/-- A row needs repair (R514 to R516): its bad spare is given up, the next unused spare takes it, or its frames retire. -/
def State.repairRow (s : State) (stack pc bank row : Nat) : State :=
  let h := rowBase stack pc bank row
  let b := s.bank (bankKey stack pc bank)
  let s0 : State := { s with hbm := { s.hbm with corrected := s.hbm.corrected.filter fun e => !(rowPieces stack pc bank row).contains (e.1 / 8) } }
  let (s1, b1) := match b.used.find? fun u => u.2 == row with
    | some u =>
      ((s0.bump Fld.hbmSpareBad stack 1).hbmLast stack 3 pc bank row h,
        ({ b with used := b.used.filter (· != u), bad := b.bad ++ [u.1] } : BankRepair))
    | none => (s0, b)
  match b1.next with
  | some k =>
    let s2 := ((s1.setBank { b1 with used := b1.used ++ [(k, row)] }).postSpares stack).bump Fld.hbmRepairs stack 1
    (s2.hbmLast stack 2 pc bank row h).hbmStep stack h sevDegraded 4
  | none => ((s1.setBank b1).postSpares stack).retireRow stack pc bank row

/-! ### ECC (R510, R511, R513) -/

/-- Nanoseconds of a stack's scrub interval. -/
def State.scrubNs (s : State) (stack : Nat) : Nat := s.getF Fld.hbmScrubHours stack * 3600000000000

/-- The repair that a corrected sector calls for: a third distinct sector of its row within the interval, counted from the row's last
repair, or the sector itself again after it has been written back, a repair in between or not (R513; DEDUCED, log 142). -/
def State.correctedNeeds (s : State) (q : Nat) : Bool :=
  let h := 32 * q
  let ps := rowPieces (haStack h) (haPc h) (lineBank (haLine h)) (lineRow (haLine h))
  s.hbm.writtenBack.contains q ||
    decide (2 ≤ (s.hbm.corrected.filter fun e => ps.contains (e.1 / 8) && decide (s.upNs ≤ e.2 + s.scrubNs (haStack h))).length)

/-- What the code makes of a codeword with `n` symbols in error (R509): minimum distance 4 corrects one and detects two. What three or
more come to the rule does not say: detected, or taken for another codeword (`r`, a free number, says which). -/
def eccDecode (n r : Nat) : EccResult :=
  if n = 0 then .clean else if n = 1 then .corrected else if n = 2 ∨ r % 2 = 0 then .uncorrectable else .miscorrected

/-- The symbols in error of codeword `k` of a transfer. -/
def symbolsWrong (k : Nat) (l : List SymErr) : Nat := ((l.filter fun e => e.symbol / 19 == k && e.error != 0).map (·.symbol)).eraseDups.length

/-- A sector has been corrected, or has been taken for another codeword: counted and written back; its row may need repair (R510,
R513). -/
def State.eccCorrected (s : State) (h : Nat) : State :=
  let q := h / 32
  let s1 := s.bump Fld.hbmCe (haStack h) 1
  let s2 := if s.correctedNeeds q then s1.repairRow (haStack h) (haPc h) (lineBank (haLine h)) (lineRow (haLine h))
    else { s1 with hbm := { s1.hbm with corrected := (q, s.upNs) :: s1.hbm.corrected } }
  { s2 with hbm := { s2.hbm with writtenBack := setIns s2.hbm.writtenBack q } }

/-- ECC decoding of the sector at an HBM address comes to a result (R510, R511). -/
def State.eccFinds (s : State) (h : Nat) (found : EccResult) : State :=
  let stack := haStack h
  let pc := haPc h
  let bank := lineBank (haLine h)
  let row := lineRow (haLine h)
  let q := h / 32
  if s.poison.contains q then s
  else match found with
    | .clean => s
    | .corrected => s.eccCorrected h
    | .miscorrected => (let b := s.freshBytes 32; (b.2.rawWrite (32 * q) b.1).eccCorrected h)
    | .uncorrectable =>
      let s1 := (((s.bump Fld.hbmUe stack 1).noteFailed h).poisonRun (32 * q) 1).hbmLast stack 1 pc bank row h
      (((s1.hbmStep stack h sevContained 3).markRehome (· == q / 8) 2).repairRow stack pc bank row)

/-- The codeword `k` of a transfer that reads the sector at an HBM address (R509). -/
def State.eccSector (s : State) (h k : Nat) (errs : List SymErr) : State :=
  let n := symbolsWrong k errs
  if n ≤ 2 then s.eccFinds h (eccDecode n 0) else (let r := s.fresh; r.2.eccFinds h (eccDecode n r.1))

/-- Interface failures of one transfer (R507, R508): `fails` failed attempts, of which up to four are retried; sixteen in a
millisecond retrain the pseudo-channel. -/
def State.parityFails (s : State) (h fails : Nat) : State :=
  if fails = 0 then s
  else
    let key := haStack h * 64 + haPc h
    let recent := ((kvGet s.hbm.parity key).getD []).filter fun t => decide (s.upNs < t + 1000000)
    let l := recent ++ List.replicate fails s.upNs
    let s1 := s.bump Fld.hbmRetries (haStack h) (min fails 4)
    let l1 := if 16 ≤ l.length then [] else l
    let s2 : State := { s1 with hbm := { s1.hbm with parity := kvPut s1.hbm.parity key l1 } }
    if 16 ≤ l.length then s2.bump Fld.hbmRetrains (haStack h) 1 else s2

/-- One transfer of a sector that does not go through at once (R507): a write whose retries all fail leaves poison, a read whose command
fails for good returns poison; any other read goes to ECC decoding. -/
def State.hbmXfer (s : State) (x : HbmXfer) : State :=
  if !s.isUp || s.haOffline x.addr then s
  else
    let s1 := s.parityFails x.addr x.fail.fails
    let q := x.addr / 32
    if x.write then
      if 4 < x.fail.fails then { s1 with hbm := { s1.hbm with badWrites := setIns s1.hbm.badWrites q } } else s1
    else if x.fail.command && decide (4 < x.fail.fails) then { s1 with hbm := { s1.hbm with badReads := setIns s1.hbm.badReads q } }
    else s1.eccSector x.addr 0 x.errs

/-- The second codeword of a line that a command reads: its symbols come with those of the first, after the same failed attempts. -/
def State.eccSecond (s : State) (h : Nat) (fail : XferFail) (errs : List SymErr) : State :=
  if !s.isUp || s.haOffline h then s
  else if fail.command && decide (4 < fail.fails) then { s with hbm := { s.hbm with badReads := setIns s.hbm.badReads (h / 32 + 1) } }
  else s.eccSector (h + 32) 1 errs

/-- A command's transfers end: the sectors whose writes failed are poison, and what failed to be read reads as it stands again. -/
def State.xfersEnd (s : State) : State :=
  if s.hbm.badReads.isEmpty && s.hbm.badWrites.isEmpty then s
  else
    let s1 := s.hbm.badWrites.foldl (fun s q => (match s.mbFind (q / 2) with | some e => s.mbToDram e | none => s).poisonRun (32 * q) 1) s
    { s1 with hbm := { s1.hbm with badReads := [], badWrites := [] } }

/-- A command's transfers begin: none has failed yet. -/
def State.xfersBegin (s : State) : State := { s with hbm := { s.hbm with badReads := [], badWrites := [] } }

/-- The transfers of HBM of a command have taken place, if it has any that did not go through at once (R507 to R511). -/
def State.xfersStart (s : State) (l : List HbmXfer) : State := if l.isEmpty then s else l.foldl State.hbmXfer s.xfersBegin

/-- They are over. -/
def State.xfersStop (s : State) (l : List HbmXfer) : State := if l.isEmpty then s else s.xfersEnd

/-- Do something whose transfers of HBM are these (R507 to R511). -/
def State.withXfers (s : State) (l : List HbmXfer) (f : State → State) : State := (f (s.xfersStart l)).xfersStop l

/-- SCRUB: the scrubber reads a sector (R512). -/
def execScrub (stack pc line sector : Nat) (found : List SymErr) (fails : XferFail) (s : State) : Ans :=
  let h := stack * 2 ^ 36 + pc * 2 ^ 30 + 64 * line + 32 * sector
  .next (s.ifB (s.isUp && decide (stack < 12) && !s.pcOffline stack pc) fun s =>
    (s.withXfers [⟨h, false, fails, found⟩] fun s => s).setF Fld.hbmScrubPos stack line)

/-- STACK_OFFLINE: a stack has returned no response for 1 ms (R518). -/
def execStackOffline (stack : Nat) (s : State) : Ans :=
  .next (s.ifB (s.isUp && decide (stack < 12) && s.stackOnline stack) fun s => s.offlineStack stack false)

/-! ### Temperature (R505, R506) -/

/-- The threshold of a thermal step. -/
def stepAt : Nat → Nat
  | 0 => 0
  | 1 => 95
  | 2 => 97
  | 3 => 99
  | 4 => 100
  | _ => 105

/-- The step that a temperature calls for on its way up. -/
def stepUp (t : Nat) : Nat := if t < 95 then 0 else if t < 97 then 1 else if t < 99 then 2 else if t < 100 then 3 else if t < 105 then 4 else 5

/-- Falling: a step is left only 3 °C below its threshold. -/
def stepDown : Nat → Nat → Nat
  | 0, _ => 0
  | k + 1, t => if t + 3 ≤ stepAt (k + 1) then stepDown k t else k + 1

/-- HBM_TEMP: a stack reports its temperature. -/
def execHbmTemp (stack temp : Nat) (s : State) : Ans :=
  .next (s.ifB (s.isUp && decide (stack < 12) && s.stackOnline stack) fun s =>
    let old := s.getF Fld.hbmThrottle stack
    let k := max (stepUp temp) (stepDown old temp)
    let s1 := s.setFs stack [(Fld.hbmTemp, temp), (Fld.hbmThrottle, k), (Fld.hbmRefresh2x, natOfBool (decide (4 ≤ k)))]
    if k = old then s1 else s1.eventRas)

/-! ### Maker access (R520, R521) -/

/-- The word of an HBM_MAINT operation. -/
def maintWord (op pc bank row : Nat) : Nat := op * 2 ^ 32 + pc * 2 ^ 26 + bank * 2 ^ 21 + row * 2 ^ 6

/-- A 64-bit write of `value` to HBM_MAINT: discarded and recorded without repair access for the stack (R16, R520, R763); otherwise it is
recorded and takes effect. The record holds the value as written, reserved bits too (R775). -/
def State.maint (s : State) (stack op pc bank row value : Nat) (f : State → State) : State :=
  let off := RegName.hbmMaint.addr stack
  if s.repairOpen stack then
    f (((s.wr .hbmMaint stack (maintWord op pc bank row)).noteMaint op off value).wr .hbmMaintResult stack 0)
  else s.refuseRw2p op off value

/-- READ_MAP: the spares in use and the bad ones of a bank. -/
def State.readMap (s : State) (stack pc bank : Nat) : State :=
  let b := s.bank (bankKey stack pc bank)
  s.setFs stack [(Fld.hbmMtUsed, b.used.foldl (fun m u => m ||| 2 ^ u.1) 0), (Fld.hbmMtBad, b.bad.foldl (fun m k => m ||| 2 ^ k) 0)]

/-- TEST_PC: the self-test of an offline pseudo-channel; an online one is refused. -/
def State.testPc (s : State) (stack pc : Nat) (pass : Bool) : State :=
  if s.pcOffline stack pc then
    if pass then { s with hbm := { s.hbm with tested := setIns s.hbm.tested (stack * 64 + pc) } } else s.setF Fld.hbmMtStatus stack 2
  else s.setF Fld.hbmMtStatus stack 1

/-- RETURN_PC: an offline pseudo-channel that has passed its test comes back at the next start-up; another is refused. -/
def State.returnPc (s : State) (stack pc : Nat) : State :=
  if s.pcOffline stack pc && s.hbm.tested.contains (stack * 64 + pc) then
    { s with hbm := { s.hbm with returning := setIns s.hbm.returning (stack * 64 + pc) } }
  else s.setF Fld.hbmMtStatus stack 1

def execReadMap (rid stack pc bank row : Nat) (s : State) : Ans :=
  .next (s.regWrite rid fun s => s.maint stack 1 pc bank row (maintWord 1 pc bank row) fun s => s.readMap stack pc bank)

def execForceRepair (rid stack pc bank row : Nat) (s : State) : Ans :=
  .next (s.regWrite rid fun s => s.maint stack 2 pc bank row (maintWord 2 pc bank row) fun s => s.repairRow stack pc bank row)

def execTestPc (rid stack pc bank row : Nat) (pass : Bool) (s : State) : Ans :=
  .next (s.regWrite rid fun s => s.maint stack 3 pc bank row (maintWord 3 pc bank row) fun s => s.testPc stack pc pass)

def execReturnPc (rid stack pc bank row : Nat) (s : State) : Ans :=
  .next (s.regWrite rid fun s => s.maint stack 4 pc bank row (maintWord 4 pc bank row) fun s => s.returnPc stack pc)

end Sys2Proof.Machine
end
+++++
▶ [Task brief]: The reply should hold only the lines from the beginning of the listing above through the line with "let s0 : State", each one written exactly as it appears.

▶ [Answer to the problem]:
/-- A row needs repair (R514 to R516): its bad spare is given up, the next unused spare takes it, or its frames retire. -/
def State.repairRow (s : State) (stack pc bank row : Nat) : State :=
  let h := rowBase stack pc bank row
  let b := s.bank (bankKey stack pc bank)
  let s0 : State := { s with hbm := { s.hbm with corrected := s.hbm.corrected.filter fun e => !(rowPieces stack pc bank row).contains (e.1 / 8) } }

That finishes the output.